REQUIRED WORK:
Retype the records below from their first line through the line containing "if r != 0 then .error (2, r)", and include nothing else.

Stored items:

□ □ □ □ □ □ □

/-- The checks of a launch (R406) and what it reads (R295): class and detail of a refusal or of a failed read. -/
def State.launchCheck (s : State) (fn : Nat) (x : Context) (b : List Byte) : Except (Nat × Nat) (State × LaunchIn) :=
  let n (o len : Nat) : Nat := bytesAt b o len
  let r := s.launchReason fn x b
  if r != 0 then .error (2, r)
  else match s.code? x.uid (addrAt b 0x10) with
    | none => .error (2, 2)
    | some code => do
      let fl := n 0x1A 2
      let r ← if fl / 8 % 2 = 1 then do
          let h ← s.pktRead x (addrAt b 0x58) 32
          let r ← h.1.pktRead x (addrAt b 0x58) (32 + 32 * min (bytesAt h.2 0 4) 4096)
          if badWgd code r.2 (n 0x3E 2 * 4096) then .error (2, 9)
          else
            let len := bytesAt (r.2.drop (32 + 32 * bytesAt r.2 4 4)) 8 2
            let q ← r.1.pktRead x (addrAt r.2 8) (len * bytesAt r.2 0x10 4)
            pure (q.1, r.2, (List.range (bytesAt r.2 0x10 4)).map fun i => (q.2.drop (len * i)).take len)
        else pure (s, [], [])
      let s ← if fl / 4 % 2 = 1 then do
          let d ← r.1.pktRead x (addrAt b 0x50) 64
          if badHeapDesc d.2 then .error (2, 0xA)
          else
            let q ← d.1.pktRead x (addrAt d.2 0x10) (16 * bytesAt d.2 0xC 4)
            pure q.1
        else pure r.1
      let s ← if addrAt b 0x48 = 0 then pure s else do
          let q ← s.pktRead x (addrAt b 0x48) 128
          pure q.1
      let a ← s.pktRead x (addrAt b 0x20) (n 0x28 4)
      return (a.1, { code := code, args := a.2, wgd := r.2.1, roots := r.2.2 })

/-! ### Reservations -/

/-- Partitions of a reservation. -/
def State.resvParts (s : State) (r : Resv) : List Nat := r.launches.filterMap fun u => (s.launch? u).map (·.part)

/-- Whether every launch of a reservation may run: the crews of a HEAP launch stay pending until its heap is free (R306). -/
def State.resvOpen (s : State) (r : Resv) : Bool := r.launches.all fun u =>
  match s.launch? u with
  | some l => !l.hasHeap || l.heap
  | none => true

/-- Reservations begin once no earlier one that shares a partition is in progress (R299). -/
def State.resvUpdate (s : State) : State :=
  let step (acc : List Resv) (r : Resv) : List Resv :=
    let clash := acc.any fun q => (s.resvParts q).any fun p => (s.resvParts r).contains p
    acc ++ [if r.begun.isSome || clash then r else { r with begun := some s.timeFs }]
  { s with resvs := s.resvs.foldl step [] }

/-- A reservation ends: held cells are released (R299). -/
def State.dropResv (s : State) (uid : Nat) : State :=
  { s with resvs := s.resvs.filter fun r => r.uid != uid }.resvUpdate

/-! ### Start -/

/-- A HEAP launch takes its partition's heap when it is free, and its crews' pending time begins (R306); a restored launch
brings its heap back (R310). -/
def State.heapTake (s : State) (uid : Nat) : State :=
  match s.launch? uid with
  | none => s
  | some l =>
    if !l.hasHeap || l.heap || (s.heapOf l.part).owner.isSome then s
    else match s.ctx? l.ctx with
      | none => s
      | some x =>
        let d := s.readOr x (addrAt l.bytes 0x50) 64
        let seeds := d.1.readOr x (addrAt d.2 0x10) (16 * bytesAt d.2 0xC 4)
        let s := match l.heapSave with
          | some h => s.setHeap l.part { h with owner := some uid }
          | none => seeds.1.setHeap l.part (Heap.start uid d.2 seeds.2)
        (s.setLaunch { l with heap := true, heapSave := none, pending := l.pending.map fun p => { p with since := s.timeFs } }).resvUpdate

□ □ □ □ □ □ □

COMPLETED TASK:
/-- The checks of a launch (R406) and what it reads (R295): class and detail of a refusal or of a failed read. -/
def State.launchCheck (s : State) (fn : Nat) (x : Context) (b : List Byte) : Except (Nat × Nat) (State × LaunchIn) :=
  let n (o len : Nat) : Nat := bytesAt b o len
  let r := s.launchReason fn x b
  if r != 0 then .error (2, r)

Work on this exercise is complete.